Aaron Davidson Mon, 16 Mar 2015 15:09:36 -0700

It's unrelated to the proposal, but Enum#ordinal() should be much faster,
assuming it's not serialized to JVMs with different versions of the enum :)


On Mon, Mar 16, 2015 at 12:12 PM, Kevin Markey <[email protected]>
wrote:

> In some applications, I have rather heavy use of Java enums which are
> needed for related Java APIs that the application uses.  And unfortunately,
> they are also used as keys.  As such, using the native hashcodes makes any
> function over keys unstable and unpredictable, so we now use Enum.name() as
> the key instead.  Oh well.  But it works and seems to work well.
>
> Kevin
>
>
> On 03/05/2015 09:49 PM, Mridul Muralidharan wrote:
>
>>    I have a strong dislike for java enum's due to the fact that they
>> are not stable across JVM's - if it undergoes serde, you end up with
>> unpredictable results at times [1].
>> One of the reasons why we prevent enum's from being key : though it is
>> highly possible users might depend on it internally and shoot
>> themselves in the foot.
>>
>> Would be better to keep away from them in general and use something more
>> stable.
>>
>> Regards,
>> Mridul
>>
>> [1] Having had to debug this issue for 2 weeks - I really really hate it.
>>
>>
>> On Thu, Mar 5, 2015 at 1:08 PM, Imran Rashid <[email protected]>
>> wrote:
>>
>>> I have a very strong dislike for #1 (scala enumerations).   I'm ok with
>>> #4
>>> (with Xiangrui's final suggestion, especially making it sealed &
>>> available
>>> in Java), but I really think #2, java enums, are the best option.
>>>
>>> Java enums actually have some very real advantages over the other
>>> approaches -- you get values(), valueOf(), EnumSet, and EnumMap.  There
>>> has
>>> been endless debate in the Scala community about the problems with the
>>> approaches in Scala.  Very smart, level-headed Scala gurus have
>>> complained
>>> about their short-comings (Rex Kerr's name is coming to mind, though I'm
>>> not positive about that); there have been numerous well-thought out
>>> proposals to give Scala a better enum.  But the powers-that-be in Scala
>>> always reject them.  IIRC the explanation for rejecting is basically that
>>> (a) enums aren't important enough for introducing some new special
>>> feature,
>>> scala's got bigger things to work on and (b) if you really need a good
>>> enum, just use java's enum.
>>>
>>> I doubt it really matters that much for Spark internals, which is why I
>>> think #4 is fine.  But I figured I'd give my spiel, because every
>>> developer
>>> loves language wars :)
>>>
>>> Imran
>>>
>>>
>>>
>>> On Thu, Mar 5, 2015 at 1:35 AM, Xiangrui Meng <[email protected]> wrote:
>>>
>>>  `case object` inside an `object` doesn't show up in Java.
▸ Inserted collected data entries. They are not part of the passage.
/-- The whole device. `pending` is the queue of waiting commands, first in, first out. -/
structure State where
  pending : List Instr := []
  out     : List Out := []
  dev     : Dev := {}
  hif     : Hif := {}
  sec     : Sec := {}
  ldr     : Ldr := {}
  plat    : Option Platform := none
  own     : List OwnRange := []
  pdks    : Tab Pdk := []
  rings   : Tab Ring := []
  sch     : Sch := {}
  bays    : Tab Bay := []
  cores   : Tab Core := []
  saves   : Tab SaveRec := []
  semFly  : List SemFly := []
  hqFly   : List HqFly := []
  mem     : List Host.Cell := []
  mcs     : Tab MemCtl := []
  memTag  : Nat := 0
  yard    : Yard := {}
  tmb     : Tmb := {}
  fab     : Fab := {}
  mgt     : Mgt := {}
  ras     : Ras := {}
  free    : Nat := 0
deriving DecidableEq, Repr

/-- The machine right after a cold reset: OFF, every field at the value beside its declaration (03 R76, logs 1 and 2). -/
def State.reset : State := {}

end Sys2Proof.Machine
end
This is the
>>>> minimal code I found to make everything show up correctly in both
>>>> Scala and Java:
>>>>
>>>> sealed abstract class StorageLevel // cannot be a trait
>>>>
>>>> object StorageLevel {
>>>>    private[this] case object _MemoryOnly extends StorageLevel
>>>>    final val MemoryOnly: StorageLevel = _MemoryOnly
>>>>
>>>>    private[this] case object _DiskOnly extends StorageLevel
>>>>    final val DiskOnly: StorageLevel = _DiskOnly
>>>> }
>>>>
>>>> On Wed, Mar 4, 2015 at 8:10 PM, Patrick Wendell <[email protected]>
>>>> wrote:
>>>>
>>>>> I like #4 as well and agree with Aaron's suggestion.
>>>>>
>>>>> - Patrick
>>>>>
>>>>> On Wed, Mar 4, 2015 at 6:07 PM, Aaron Davidson <[email protected]>
>>>>>
>>>> wrote:
>>>>
>>>>> I'm cool with #4 as well, but make sure we dictate that the values
>>>>>>
>>>>> should
>>>>
>>>>> be defined within an object with the same name as the enumeration (like
>>>>>>
>>>>> we
>>>>
>>>>> do for StorageLevel). Otherwise we may pollute a higher namespace.
>>>>>>
>>>>>> e.g. we SHOULD do:
>>>>>>
>>>>>> trait StorageLevel
>>>>>> object StorageLevel {
>>>>>>    case object MemoryOnly extends StorageLevel
>>>>>>    case object DiskOnly extends StorageLevel
>>>>>> }
>>>>>>
>>>>>> On Wed, Mar 4, 2015 at 5:37 PM, Michael Armbrust <
>>>>>>
>>>>> [email protected]>
>>>>
>>>>> wrote:
>>>>>>
>>>>>>  #4 with a preference for CamelCaseEnums
>>>>>>>
>>>>>>> On Wed, Mar 4, 2015 at 5:29 PM, Joseph Bradley <
>>>>>>> [email protected]>
>>>>>>> wrote:
>>>>>>>
>>>>>>>  another vote for #4
>>>>>>>> People are already used to adding "()" in Java.
>>>>>>>>
>>>>>>>>
>>>>>>>> On Wed, Mar 4, 2015 at 5:14 PM, Stephen Boesch <[email protected]>
>>>>>>>>
>>>>>>> wrote:
>>>>>>>
>>>>>>>> #4 but with MemoryOnly (more scala-like)
>>>>>>>>>
>>>>>>>>> http://docs.scala-lang.org/style/naming-conventions.html
>>>>>>>>>
>>>>>>>>> Constants, Values, Variable and Methods
>>>>>>>>>
>>>>>>>>> Constant names should be in upper camel case. That is, if the
>>>>>>>>>
>>>>>>>> member is
>>>>
>>>>> final, immutable and it belongs to a package object or an object,
>>>>>>>>>
>>>>>>>> it
>>>>
>>>>> may
>>>>>>>
>>>>>>>> be
>>>>>>>>
>>>>>>>>> considered a constant (similar to Java'sstatic final members):
>>>>>>>>>
>>>>>>>>>
>>>>>>>>>     1. object Container {
>>>>>>>>>     2.     val MyConstant = ...
>>>>>>>>>     3. }
>>>>>>>>>
>>>>>>>>>
>>>>>>>>> 2015-03-04 17:11 GMT-08:00 Xiangrui Meng <[email protected]>:
>>>>>>>>>
>>>>>>>>>  Hi all,
>>>>>>>>>>
>>>>>>>>>> There are many places where we use enum-like types in Spark, but
>>>>>>>>>>
>>>>>>>>> in
>>>>
>>>>> different ways. Every approach has both pros and cons. I wonder
>>>>>>>>>> whether there should be an "official" approach for enum-like
>>>>>>>>>>
>>>>>>>>> types in
>>>>
>>>>> Spark.
>>>>>>>>>>
>>>>>>>>>> 1. Scala's Enumeration (e.g., SchedulingMode, WorkerState, etc)
>>>>>>>>>>
>>>>>>>>>> * All types show up as Enumeration.Value in Java.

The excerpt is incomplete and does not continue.